GitHub: github.com/hajirufai/queryforge ⭐
The Architecture
Every SQL query passes through five stages:
SQL String → Lexer → Parser → Planner → Optimizer → Executor → Results
┌─────────┐ ┌──────────┐ ┌──────────┐ ┌───────────┐ ┌──────────┐
│ Lexer │───▶│ Parser │───▶│ Planner │───▶│ Optimizer │───▶│ Executor │
│ (tokens)│ │ (AST) │ │ (plan) │ │(optimized)│ │ (results)│
└─────────┘ └──────────┘ └──────────┘ └───────────┘ └──────────┘
Let me walk through each stage with real code.
Stage 1: The Lexer — Turning Text into Tokens
The lexer is the simplest piece conceptually, but getting it right matters. It scans the SQL string character-by-character and produces a stream of tokens.
from dataclasses import dataclass
from enum import Enum, auto
class TokenType(Enum):
SELECT = auto()
FROM = auto()
WHERE = auto()
INTEGER = auto()
FLOAT = auto()
STRING = auto()
IDENTIFIER = auto()
STAR = auto()
EQUALS = auto()
# ... 60+ token types total
The lexer handles some tricky cases:
-
Keywords are case-insensitive —
SELECT,select, andSeLeCtare identical -
String escaping —
'it''s'becomesit's -
Comments — both
-- lineand/* block */styles -
Quoted identifiers —
"column with spaces"is a valid column name
class Lexer:
def __init__(self, source: str):
self.source = source
self.pos = 0
self.tokens: list[Token] = []
def tokenize(self) -> list[Token]:
while self.pos < len(self.source):
ch = self.source[self.pos]
if ch.isspace():
self.pos += 1
elif ch.isdigit():
self._read_number()
elif ch == "'":
self._read_string()
elif ch.isalpha() or ch == '_':
self._read_identifier_or_keyword()
# ... operators, punctuation, etc.
self.tokens.append(Token(TokenType.EOF, None))
return self.tokens
For SELECT name, salary FROM employees WHERE salary > 80000, the lexer produces:
[SELECT, IDENTIFIER("name"), COMMA, IDENTIFIER("salary"), FROM,
IDENTIFIER("employees"), WHERE, IDENTIFIER("salary"), GREATER,
INTEGER(80000), EOF]
Stage 2: The Parser — Building an Abstract Syntax Tree
This is where it gets interesting.
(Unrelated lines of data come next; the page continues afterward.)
-- ==== Sys2Proof/Machine/Tick.lean ====
section
/-! DEFINITION. The passing of one arithmetic cycle in which no command comes (log entry 48): the counts of cycles that the registers show. -/

namespace Sys2Proof.Machine

/-- Whether MGT_BEAD_CYC counts: a source counts while it runs, another member always (R439, R441). -/
def cycRuns (s : State) : Bool := !isSource s || beadRuns s

/-- A cycle of core `site`: the wait it counts (TLY_WAITCYC), and SEQ_ slots 1 to 3, CUBE_ slot 2 and VU_ slot 1. -/
def tickCore (site : Nat) : Act := look fun s =>
  let st := coreState s site
  let x := coreX s site
  let w := (rd s (tlyPage site + 0x248)).toNat
  seq [act (waitPending s site) (wr (tlyPage site + 0x248) (BitVec.ofNat 32 (min (w + 1) 0xFFFFFFFF))),
    act (canIssue s site && rowHeld s site) (count (seqPage site) 1 1),
    act (decide (st = 4)) (count (seqPage site) 2 1), act (decide (st = 5)) (count (seqPage site) 3 1),
    act ([3, 4, 5].contains st && x.cube.isNone && x.dwqCur.isNone) (count (cubePage site) 2 1),
    act (bit (vuStat s site) 1) (count (vuPage site) 1 1)]

/-- Whether an update descriptor is held until an entry is captured (R542). -/
def descHeld (s : State) : Bool := s.desc.any (fun d => decide (d.phase = 0) && snapHolds s d.herd (dGroup d) (dStep d).toNat)

/-- One cycle passes. -/
def actTick : Act := look fun s =>
  let c := rd s (beadPage + 0x108)
  seq [one (.cycle (s.cycle + 1)), act (cycRuns s) (wr (beadPage + 0x108) (setFld c 23 0 (fld c 23 0 + 1))),
    each (s.herd.flatMap (fun p => p.2.sites)) tickCore, serveFrames,
    act (descHeld s) (count snapPage 4 1)]

/-- The module after one cycle; without power nothing changes. -/
def tick (s : State) : State := if powered s then applyAll (actTick s) s else s

end Sys2Proof.Machine
end

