-- ==== Sys2Proof/WellFormed.lean ====
section
/-! DEFINITION. Well-formed commands: operands that the command's own layout can carry. The machine gives every command a meaning, well-formed or not; a sender can form only these. -/

namespace Sys2Proof

/-- A list has n elements. -/
def hasLength {α : Type} (l : List α) (n : Nat) : Bool := decide (l.length = n)

/-- HERD_CREATE's parameters fit their fields (R514). -/
def HerdParams.wellFormed (p : HerdParams) : Bool :=
  decide (p.ncores < 2 ^ 11) && decide (p.quota < 2 ^ 26) && decide (p.floor < 2 ^ 26) && decide (p.ngroups < 2 ^ 17) &&
    decide (p.nprog < 2 ^ 8) && decide (p.nseq < 2 ^ 11) && decide (p.minper < 2 ^ 20)

/-- A HERD_REGW list entry fits its fields (R517). -/
def RegwEntry.wellFormed (e : RegwEntry) : Bool := decide (e.hidx < 2 ^ 10)

/-- EVAL's parameters fit their fields (R528). -/
def EvalParams.wellFormed (p : EvalParams) : Bool :=
  decide (p.rowsM1 < 2 ^ 11) && decide (p.startRow < 2 ^ 11) && decide (p.trainRowsM1 < 2 ^ 11) && decide (p.nb < 2 ^ 16) &&
    p.list.all RegwEntry.wellFormed

/-- SNAP_CFG's parameters fit their fields (R570). -/
def SnapParams.wellFormed (p : SnapParams) : Bool :=
  decide (p.entries < 2 ^ 13) && decide (p.kmax < 2 ^ 16) && decide (p.slotMiB < 2 ^ 32) && decide (p.mquota < 2 ^ 16) &&
    decide (p.rmin < 2 ^ 16)

/-- A pod configuration holds the BX_NBR words of the six torus ports (R457). -/
def PodParams.wellFormed (p : PodParams) : Bool := hasLength p.nbr 6

/-- A takeover's record fits its fields (R563). -/
def TakeHerd.wellFormed (t : TakeHerd) : Bool :=
  t.create.wellFormed && t.snap.wellFormed && decide (t.firstGroup < 2 ^ 16) && decide (t.firstProg < 2 ^ 8)

/-- A MIG run's page and count fit their fields (R514). -/
def migRun (page n : Nat) : Bool := decide (page < 2 ^ 26) && decide (n < 2 ^ 26)

/-- A frame's payload has at most 4,096 bytes (R460). -/
def payload (data : List Byte) : Bool := decide (data.length ≤ 4096)

/-- Port-local block numbers have 30 bits (R405). -/
def lblockOk (l : Nat) : Bool := decide (l < 2 ^ 30)

/-- Whether a command's operands are ones that its layout can carry. -/
def Instr.wellFormed (i : Instr) : Bool :=
  match i with
  | .registerWrite _ _ data => decide (0 < data.length) && decide (data.length ≤ 4096)
  | .rcRead _ _ len => decide (0 < len) && decide (len ≤ 4096)
  | .coreScrub _ found => hasLength found 12
  | .alloc _ page n _ port _ _ => migRun page n && decide (port < 32)
  | .move _ page n _ port => migRun page n && decide (port < 32)
  | .free _ page n => migRun page n
  | .pin _ page n => migRun page n
  | .unpin _ page n => migRun page n
  | .prot _ page n _ => migRun page n
  | .share _ page n _ => migRun page n
  | .mpRead _ l _ _ _ => lblockOk l
  | .mpWrite _ l data => lblockOk l && hasLength data 64
  | .narrowWrite _ l _ data => lblockOk l && hasLength data 64
  | .linkCredit _ credits => hasLength credits 7
  | .frameForward _ _ data => payload data
  | .wr _ data => payload data
  | .redFrame _ data => payload data
  | .gat _ data => payload data
  | .mcd _ data => payload data
  | .hcmd _ _ _ _ _ params entries => hasLength params 56 && decide (entries.length ≤ 9) && entries.all RegwEntry.wellFormed
  | .hcpl _ htag _ _ _ _ record => hasLength record (if htag = 0xFFFF then 24 else 0)
  | .period _ value _ => decide (value < 2 ^ 20)
  | .cableInsert _ _ _ _ _ vendor part serial => hasLength vendor 16 && hasLength part 16 && hasLength serial 16
  | .bar2Read _ _ len => decide (0 < len) && decide (len ≤ 4096)
  | .doorbell _ _ data => decide (0 < data.length) && decide (data.length ≤ 4096)
  | .bar2Write _ _ data => decide (0 < data.length) && decide (data.length ≤ 4096)
  | .herdCreate _ p => p.wellFormed
  | .herdRings _ _ lsize => decide (lsize < 16)
  | .herdRegw _ list => decide (list.length < 1024) && list.all RegwEntry.wellFormed
  | .herdStart _ ahead _ _ => decide (ahead < 256)
  | .herdResume _ ahead => decide (ahead < 256)
  | .herdUnpark _ ncores _ => decide (ncores < 2 ^ 11)
  | .extReg _ _ pages => decide (0 < pages) && decide (pages ≤ 2 ^ 18)
  | .progLoad _ _ first count => decide (first < 256) && decide (0 < count) && decide (count ≤ 256)
  | .eval _ p => p.wellFormed
  | .snapCfg _ p => p.wellFormed
  | .snapFetch _ _ _ bytes => decide (bytes < 2 ^ 32)
  | .srd _ _ len => decide (0 < len) && decide (len ≤ 4096)
  | .srdr _ _ _ data => payload data
  | .storeDmaCompletion _ _ data => payload data
  | .mwr _ data => payload data
  | .takeover _ _ cfg herds => cfg.wellFormed && herds.all TakeHerd.wellFormed
  | .partitionPod _ p => p.wellFormed
  | .partitionHostLimits _ _ cores frames groups herds seq =>
    decide (cores < 2 ^ 32) && decide (frames < 2 ^ 32) && decide (groups < 2 ^ 32) && decide (herds < 2 ^ 32) && decide (seq < 2 ^ 32)
  | .remapLoad _ _ blocks => blocks.all lblockOk
  | .sysprogLoad _ _ programs => programs.all (fun p => hasLength p 32)
  | .blkReset _ _ | .blkResetDone _ | .cntClr _ _ _ | .blkFence _ _ _ | .blkFenced _ | .blkIset _ _ _ => true
  | .routerForward _ | .ageIncrement _ | .localPortArrive _ | .bulkWindowOpen _ | .bulkWindowClose _ => true
  | .fabDetourWrite _ _ _ _ | .meshQuiesce _ _ | .meshQuiesced | .routerFault _ | .distTableRewrite _ => true
  | .coreFence _ | .fenceTimeout _ | .rodRowWrite _ _ _ _ | .seqArm _ _ | .seqResume _ _ | .seqStop _ _ => true
  | .rloadGo _ _ _ | .rloadDone _ | .rcInval _ _ _ | .rowCacheFill _ _ | .nop _ | .next _ _ | .loop _ _ | .endl _ _ => true
  | .bead _ _ | .alt _ _ | .halt _ _ | .coreHalted _ | .twait _ _ | .twaitc _ _ | .cwait _ _ | .waitRegister _ => true
  | .waitRelease _ | .waitTimeout _ | .waitCancel _ | .coreFaulted _ | .cmmF _ | .cmmI _ | .cmmW _ | .cmmStep _ => true
  | .cubeAccumulate _ | .cubeInj _ _ _ | .maskEvaluate _ _ | .dwqEnqueue _ | .dwqStart _ | .tld _ | .tst _ => true
  | .tileRow _ _ | .tileTcWrite _ _ _ _ _ | .tcPendingStore _ _ | .vld _ | .vst _ | .add _ | .sub _ | .mul _ => true
  | .fma _ | .max _ | .min _ | .div _ | .fn _ | .fnd _ | .red _ | .rget _ | .dmsk _ | .msk _ | .cvt _ | .cvh _ => true
  | .dec _ | .cur _ | .bsc _ | .tcw _ | .movC _ | .movP _ | .moverWord _ _ _ | .moverCopyDone _ _ => true
  | .movpFencedResponse _ _ | .tset _ | .tclr _ | .cinc _ | .tallyPacketArrive _ | .tallyAck _ | .mirrorUpdate _ => true
  | .tlyFlagSet _ _ _ _ | .tlyFlagClear _ _ _ _ | .scaleMergeSend _ | .scaleMerge | .scaleEvaluate _ => true
  | .ueRingPoll _ _ | .ueDescriptorTake _ _ | .update _ _ | .accumulate _ _ | .updateWithAccumulatedGradient _ _ => true
  | .groupLoad _ _ | .groupStore _ _ | .advance _ _ | .ueBatch _ _ | .ueDescriptorEnd _ _ | .uePloadGo _ _ _ => true
  | .uePloadDone _ | .programReplace _ | .ueRingEnable _ _ _ _ _ | .admitHerd _ _ _ | .revoke _ _ _ => true
  | .pageMove | .pageMoveDone _ | .touchWrite _ | .evict | .migHfloorWrite _ _ _ | .migHpfWrite _ _ _ _ => true
  | .prefetchDone _ _ | .mergeHoldExpire _ | .fillDone _ | .patrolScrub _ _ | .mpRemapWrite _ _ _ _ => true
  | .testWriteGenerated _ _ | .testWriteData _ _ | .testWriteCheck _ _ | .testWriteBoth _ _ | .testReadRaw _ _ => true
  | .testReadDecode _ _ | .dumpGo _ _ | .dumpEnd | .beadBoundary | .beadRunStart _ _ | .mark _ _ _ _ _ => true
  | .markerLost | .beadHoldStart | .beadNextWrite _ _ | .report _ _ _ _ | .reportDeadline | .result _ _ _ _ _ => true
  | .haltPause _ | .haltFail _ | .haltLinkStop _ | .haltLinkResume _ | .linkAck _ _ | .linkReplay _ _ => true
  | .linkUp _ _ _ | .linkDown _ | .linkRetrain _ _ _ | .mreq _ | .mgnt _ | .multicastSend _ | .mrel _ => true
  | .mdone _ | .abort _ | .flag _ _ _ | .hresume _ _ | .hcmdTimeout _ | .join _ _ | .mdown _ _ => true
  | .memberFailDeclare _ | .collectiveTake _ | .reduceScatter _ | .allReduce _ | .allGather _ | .broadcast _ => true
  | .reduce _ | .send _ | .multicast _ | .collectiveEnd _ _ | .cableRemove _ => true
  | .completionWrite _ _ | .ringEnable _ _ _ _ | .ringDisable _ _ _ _ | .noticeWrite _ | .bar2BaseWrite _ _ _ _ => true
  | .bar2Resize _ _ | .nopCommand _ | .herdStop _ | .herdPark _ | .herdDestroy _ | .extDereg _ _ | .dump _ _ => true
  | .evalSwitch _ | .evalRestore _ | .herdFaultTimeout _ | .functionLevelReset _ | .vfEnableClear _ => true
  | .hostPortReset _ | .perstRelease _ | .snapMtbf _ _ _ _ | .snapNow _ | .snapStat _ | .snapRestore _ _ _ => true
  | .snapOff _ | .ungroupedCopyDone _ | .entryFinal _ _ | .entryCaptured _ _ | .storeTimeout _ | .swr _ => true
  | .sack _ _ _ | .serr _ _ _ | .mack _ | .scommit _ | .sverified _ | .splan _ | .rdone _ _ | .restoreStart _ => true
  | .restoreChunk _ _ | .spq _ _ | .sparePoll | .spst _ _ _ | .tkack _ _ | .filldone _ _ _ | .standdown _ _ => true
  | .pwrEnRise | .pwrEnHoldoffEnd | .railsGood _ _ _ | .pwrEnFall | .protectionTrip | .thermalTrip _ _ => true
  | .inputLow _ | .powerWindowEnd _ _ _ _ | .powerOnReset | .pllLock | .pllLockLoss _ | .bankChoose _ _ => true
  | .firmwareStart | .channelTrained _ _ | .runEntry _ | .deviceReset | .pageFreeAll | .mgtRstDev _ _ => true
  | .watchdogKick _ _ | .watchdogExpire | .reset _ | .fence _ _ | .herdFail _ _ | .powerLimit _ _ => true
  | .partitionSpare _ _ _ | .partitionAux _ _ _ | .linkHalt _ _ _ | .openPermission _ | .svnCommit _ => true
  | .keyRevoke _ _ | .mgmtDumpStart _ | .mgmtDumpRead _ _ _ _ | .fruRead _ _ | .regRead _ _ => true
  | .setEndpointId _ | .getEndpointId | .getEndpointUuid | .getMctpVersionSupport _ | .getMessageTypeSupport => true
  | .getVendorDefinedMessageSupport _ | .getTid | .setTid _ | .getPldmVersion _ | .getPldmTypes => true
  | .getPldmCommands _ | .getPdrRepositoryInfo | .getPdr _ | .getSensorReading _ | .getStateSensorReadings _ => true
  | .setEventReceiver _ _ | .eventMessageSupported | .eventMessageBufferSize _ | .pollForPlatformEventMessage => true
  | .getFruRecordTableMetadata | .getFruRecordTable _ | .requestUpdate _ | .passComponentTable _ _ => true
  | .updateComponent _ _ | .requestFirmwareData _ _ | .transferComplete | .verifyComplete | .applyComplete => true
  | .activateFirmware _ | .getStatus | .cancelUpdate | .getVersion | .getCapabilities | .negotiateAlgorithms => true
  | .getDigests | .getCertificate _ _ _ | .challenge _ _ | .getMeasurements _ _ _ | .respondIfReady => true
  | .getPqSig | .getPqCert | .pqSigReady | .eventService _ | .ownerSearchDone | .vuResultWrite _ => true
  | .vectorAccessComplete _ _ _ | .waitCancelAnswer _ | .hostLinkUp _ _ _ _ | .vfEnableSet _ _ | .pllLockRegain _ => true
  | .tempThresholdCross _ _ | .coreHardFault _ => true

end Sys2Proof
end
I used a recursive-descent parser — each SQL clause is handled by a dedicated method that can call other parsing methods.
The AST node for a SELECT statement captures the full query structure:
@dataclass
class SelectStatement:
columns: list[AliasedExpr] # SELECT ...
from_table: TableRef | None # FROM ...
joins: list[JoinClause] # JOIN ...
where: Expression | None # WHERE ...
group_by: list[Expression] # GROUP BY ...
having: Expression | None # HAVING ...
order_by: list[OrderByItem] # ORDER BY ...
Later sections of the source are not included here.